Хренин с опаской приблизился к лысому и принялся развязывать узлы простыней. Проделывая весь этот процесс, старший сержант то и дело слышал лязганье зубов, отчего бойцу с преступностью становилось жутко. А ну как укусит!.. Делай потом уколы от бешенства…
Впрочем, процедура закончилась успешно, Хренин утер пот со лба и швырнул простыни в угол камеры.
Теперь лысый лежал на полу в больничном исподнем и шевелил пальцами как рук, так и ног.
– Фамилия?!! – неожиданно рявкнул полковник, отчего Хренин перепугался, и чуть было не обмочился.
– Слизь-ки-ин, – протянул лысый.
Полковник ответу чрезвычайно обрадовался и велел сотрудникам поднять задержанного и усадить на лавку.
Мужчины не без опаски сделали это, а Пожидаев прикинул, что вес у безухого куда более центнера.
– Слизькин, говоришь? – продолжил полковник и на протяжный вой собеседника сообщил: – А меня зовут Геннадий Фролович…
И здесь случилось неожиданное.
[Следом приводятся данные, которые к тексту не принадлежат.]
@[simp] theorem dropWatch_tick (s : State) (f : FragRef) (u : Nat) : (dropWatch s f u).tick = s.tick := rfl
@[simp] theorem dropWatch_agenda (s : State) (f : FragRef) (u : Nat) : (dropWatch s f u).agenda = s.agenda := rfl
@[simp] theorem dropWatch_cur (s : State) (f : FragRef) (u : Nat) : (dropWatch s f u).cur = s.cur := rfl
@[simp] theorem dropWatch_word (s : State) (f : FragRef) (u : Nat) : (dropWatch s f u).word = s.word := rfl
@[simp] theorem dropWatch_freeIx (s : State) (f : FragRef) (u : Nat) : (dropWatch s f u).freeIx = s.freeIx := rfl
@[simp] theorem dropWatch_nextId (s : State) (f : FragRef) (u : Nat) : (dropWatch s f u).nextId = s.nextId := rfl
@[simp] theorem dropWatch_clock (s : State) (f : FragRef) (u : Nat) : (dropWatch s f u).clock = s.clock := rfl
@[simp] theorem dropWatch_cycs (s : State) (f : FragRef) (u : Nat) : (dropWatch s f u).cycs = s.cycs := rfl
@[simp] theorem dropWatch_mem (s : State) (f : FragRef) (u : Nat) : (dropWatch s f u).mem = s.mem := rfl
@[simp] theorem dropWatch_poison (s : State) (f : FragRef) (u : Nat) : (dropWatch s f u).poison = s.poison := rfl
@[simp] theorem dropWatch_stks (s : State) (f : FragRef) (u : Nat) : (dropWatch s f u).stks = s.stks := rfl
@[simp] theorem dropWatch_vxHome (s : State) (f : FragRef) (u : Nat) : (dropWatch s f u).vxHome = s.vxHome := rfl
@[simp] theorem dropWatch_hid (s : State) (f : FragRef) (u : Nat) : (dropWatch s f u).hid = s.hid := rfl
@[simp] theorem dropWatch_hist (s : State) (f : FragRef) (u : Nat) : (dropWatch s f u).hist = s.hist := rfl
@[simp] theorem dropWatch_uses (s : State) (f : FragRef) (u : Nat) : (dropWatch s f u).uses = s.uses := rfl
@[simp] theorem dropWatch_accs (s : State) (f : FragRef) (u : Nat) : (dropWatch s f u).accs = s.accs := rfl
@[simp] theorem dropWatch_cmds (s : State) (f : FragRef) (u : Nat) : (dropWatch s f u).cmds = s.cmds := rfl
@[simp] theorem dropWatch_spaces (s : State) (f : FragRef) (u : Nat) : (dropWatch s f u).spaces = s.spaces := rfl
@[simp] theorem dropWatch_dirW (s : State) (f : FragRef) (u : Nat) : (dropWatch s f u).dirW = s.dirW := rfl
@[simp] theorem dropWatch_grp (s : State) (f : FragRef) (u : Nat) : (dropWatch s f u).grp = s.grp := rfl
@[simp] theorem dropWatch_vxmap (s : State) (f : FragRef) (u : Nat) : (dropWatch s f u).vxmap = s.vxmap := rfl
@[simp] theorem dropWatch_inb (s : State) (f : FragRef) (u : Nat) : (dropWatch s f u).inb = s.inb := rfl
@[simp] theorem dropWatch_cpls (s : State) (f : FragRef) (u : Nat) : (dropWatch s f u).cpls = s.cpls := rfl
@[simp] theorem dropWatch_ports (s : State) (f : FragRef) (u : Nat) : (dropWatch s f u).ports = s.ports := rfl
@[simp] theorem dropWatch_attest (s : State) (f : FragRef) (u : Nat) : (dropWatch s f u).attest = s.attest := rfl
@[simp] theorem dropWatch_pmcCause (s : State) (f : FragRef) (u : Nat) : (dropWatch s f u).pmcCause = s.pmcCause := rfl
@[simp] theorem dropWatch_msix (s : State) (f : FragRef) (u : Nat) : (dropWatch s f u).msix = s.msix := rfl
@[simp] theorem dropWatch_aer (s : State) (f : FragRef) (u : Nat) : (dropWatch s f u).aer = s.aer := rfl
@[simp] theorem dropWatch_spanWait (s : State) (f : FragRef) (u : Nat) : (dropWatch s f u).spanWait = s.spanWait := rfl
@[simp] theorem dropWatch_fw (s : State) (f : FragRef) (u : Nat) : (dropWatch s f u).fw = s.fw := rfl
@[simp] theorem dropWatch_fwNew (s : State) (f : FragRef) (u : Nat) : (dropWatch s f u).fwNew = s.fwNew := rfl
@[simp] theorem dropWatch_fwSel (s : State) (f : FragRef) (u : Nat) : (dropWatch s f u).fwSel = s.fwSel := rfl

@[simp] theorem countCons_tick (s : State) (d : Nat) : (countCons s d).tick = s.tick := rfl
@[simp] theorem countCons_agenda (s : State) (d : Nat) : (countCons s d).agenda = s.agenda := rfl
@[simp] theorem countCons_cur (s : State) (d : Nat) : (countCons s d).cur = s.cur := rfl
@[simp] theorem countCons_word (s : State) (d : Nat) : (countCons s d).word = s.word := rfl
@[simp] theorem countCons_freeIx (s : State) (d : Nat) : (countCons s d).freeIx = s.freeIx := rfl
@[simp] theorem countCons_nextId (s : State) (d : Nat) : (countCons s d).nextId = s.nextId := rfl
@[simp] theorem countCons_clock (s : State) (d : Nat) : (countCons s d).clock = s.clock := rfl
@[simp] theorem countCons_cycs (s : State) (d : Nat) : (countCons s d).cycs = s.cycs := rfl
@[simp] theorem countCons_mem (s : State) (d : Nat) : (countCons s d).mem = s.mem := rfl
@[simp] theorem countCons_poison (s : State) (d : Nat) : (countCons s d).poison = s.poison := rfl
@[simp] theorem countCons_stks (s : State) (d : Nat) : (countCons s d).stks = s.stks := rfl
@[simp] theorem countCons_vxHome (s : State) (d : Nat) : (countCons s d).vxHome = s.vxHome := rfl
@[simp] theorem countCons_hid (s : State) (d : Nat) : (countCons s d).hid = s.hid := rfl
@[simp] theorem countCons_hist (s : State) (d : Nat) : (countCons s d).hist = s.hist := rfl
@[simp] theorem countCons_uses (s : State) (d : Nat) : (countCons s d).uses = s.uses := rfl
@[simp] theorem countCons_accs (s : State) (d : Nat) : (countCons s d).accs = s.accs := rfl
@[simp] theorem countCons_cmds (s : State) (d : Nat) : (countCons s d).cmds = s.cmds := rfl
@[simp] theorem countCons_spaces (s : State) (d : Nat) : (countCons s d).spaces = s.spaces := rfl
@[simp] theorem countCons_dirW (s : State) (d : Nat) : (countCons s d).dirW = s.dirW := rfl
@[simp] theorem countCons_grp (s : State) (d : Nat) : (countCons s d).grp = s.grp := rfl
@[simp] theorem countCons_vxmap (s : State) (d : Nat) : (countCons s d).vxmap = s.vxmap := rfl
@[simp] theorem countCons_inb (s : State) (d : Nat) : (countCons s d).inb = s.inb := rfl
@[simp] theorem countCons_cpls (s : State) (d : Nat) : (countCons s d).cpls = s.cpls := rfl
@[simp] theorem countCons_ports (s : State) (d : Nat) : (countCons s d).ports = s.ports := rfl
@[simp] theorem countCons_attest (s : State) (d : Nat) : (countCons s d).attest = s.attest := rfl
@[simp] theorem countCons_pmcCause (s : State) (d : Nat) : (countCons s d).pmcCause = s.pmcCause := rfl
@[simp] theorem countCons_msix (s : State) (d : Nat) : (countCons s d).msix = s.msix := rfl
@[simp] theorem countCons_aer (s : State) (d : Nat) : (countCons s d).aer = s.aer := rfl
@[simp] theorem countCons_spanWait (s : State) (d : Nat) : (countCons s d).spanWait = s.spanWait := rfl
@[simp] theorem countCons_fw (s : State) (d : Nat) : (countCons s d).fw = s.fw := rfl
@[simp] theorem countCons_fwNew (s : State) (d : Nat) : (countCons s d).fwNew = s.fwNew := rfl
@[simp] theorem countCons_fwSel (s : State) (d : Nat) : (countCons s d).fwSel = s.fwSel := rfl

@[simp] theorem postEvent_tick (s : State) (d : Nat) (r : List Byte) : (postEvent s d r).tick = s.tick := rfl
@[simp] theorem postEvent_agenda (s : State) (d : Nat) (r : List Byte) : (postEvent s d r).agenda = s.agenda := rfl
@[simp] theorem postEvent_cur (s : State) (d : Nat) (r : List Byte) : (postEvent s d r).cur = s.cur := rfl
@[simp] theorem postEvent_word (s : State) (d : Nat) (r : List Byte) : (postEvent s d r).word = s.word := rfl
@[simp] theorem postEvent_freeIx (s : State) (d : Nat) (r : List Byte) : (postEvent s d r).freeIx = s.freeIx := rfl
@[simp] theorem postEvent_nextId (s : State) (d : Nat) (r : List Byte) : (postEvent s d r).nextId = s.nextId := rfl
@[simp] theorem postEvent_clock (s : State) (d : Nat) (r : List Byte) : (postEvent s d r).clock = s.clock := rfl
@[simp] theorem postEvent_cycs (s : State) (d : Nat) (r : List Byte) : (postEvent s d r).cycs = s.cycs := rfl
@[simp] theorem postEvent_mem (s : State) (d : Nat) (r : List Byte) : (postEvent s d r).mem = s.mem := rfl
@[simp] theorem postEvent_poison (s : State) (d : Nat) (r : List Byte) : (postEvent s d r).poison = s.poison := rfl
@[simp] theorem postEvent_stks (s : State) (d : Nat) (r : List Byte) : (postEvent s d r).stks = s.stks := rfl
@[simp] theorem postEvent_vxHome (s : State) (d : Nat) (r : List Byte) : (postEvent s d r).vxHome = s.vxHome := rfl
@[simp] theorem postEvent_hid (s : State) (d : Nat) (r : List Byte) : (postEvent s d r).hid = s.hid := rfl
@[simp] theorem postEvent_hist (s : State) (d : Nat) (r : List Byte) : (postEvent s d r).hist = s.hist := rfl
@[simp] theorem postEvent_uses (s : State) (d : Nat) (r : List Byte) : (postEvent s d r).uses = s.uses := rfl
@[simp] theorem postEvent_accs (s : State) (d : Nat) (r : List Byte) : (postEvent s d r).accs = s.accs := rfl
@[simp] theorem postEvent_cmds (s : State) (d : Nat) (r : List Byte) : (postEvent s d r).cmds = s.cmds := rfl
@[simp] theorem postEvent_spaces (s : State) (d : Nat) (r : List Byte) : (postEvent s d r).spaces = s.spaces := rfl
@[simp] theorem postEvent_dirW (s : State) (d : Nat) (r : List Byte) : (postEvent s d r).dirW = s.dirW := rfl
@[simp] theorem postEvent_grp (s : State) (d : Nat) (r : List Byte) : (postEvent s d r).grp = s.grp := rfl
@[simp] theorem postEvent_vxmap (s : State) (d : Nat) (r : List Byte) : (postEvent s d r).vxmap = s.vxmap := rfl
@[simp] theorem postEvent_inb (s : State) (d : Nat) (r : List Byte) : (postEvent s d r).inb = s.inb := rfl
@[simp] theorem postEvent_cpls (s : State) (d : Nat) (r : List Byte) : (postEvent s d r).cpls = s.cpls := rfl
@[simp] theorem postEvent_ports (s : State) (d : Nat) (r : List Byte) : (postEvent s d r).ports = s.ports := rfl
@[simp] theorem postEvent_attest (s : State) (d : Nat) (r : List Byte) : (postEvent s d r).attest = s.attest := rfl
@[simp] theorem postEvent_pmcCause (s : State) (d : Nat) (r : List Byte) : (postEvent s d r).pmcCause = s.pmcCause := rfl
@[simp] theorem postEvent_msix (s : State) (d : Nat) (r : List Byte) : (postEvent s d r).msix = s.msix := rfl
@[simp] theorem postEvent_aer (s : State) (d : Nat) (r : List Byte) : (postEvent s d r).aer = s.aer := rfl
@[simp] theorem postEvent_spanWait (s : State) (d : Nat) (r : List Byte) : (postEvent s d r).spanWait = s.spanWait := rfl
@[simp] theorem postEvent_fw (s : State) (d : Nat) (r : List Byte) : (postEvent s d r).fw = s.fw := rfl
@[simp] theorem postEvent_fwNew (s : State) (d : Nat) (r : List Byte) : (postEvent s d r).fwNew = s.fwNew := rfl
@[simp] theorem postEvent_fwSel (s : State) (d : Nat) (r : List Byte) : (postEvent s d r).fwSel = s.fwSel := rfl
Только что усаженный на скамейку лысый вдруг оттолкнулся скованными ногами от бетонного пола и полетел через всю камеру в сторону полковника.
«Теперь новое начальство будет», – подумал старшина Пожидаев и захлопнул решетку с той стороны, оставляя полковника и Хренина наедине с сумасшедшим.
Впрочем, лысый не долетел до полковничьей фигуры, рухнул возле ног Журова и принялся лизать обувь товарища начальника. Он долизал голубиные разводы и тоненько пропел:
– Ва-си-лий Кузь-ми-ич!..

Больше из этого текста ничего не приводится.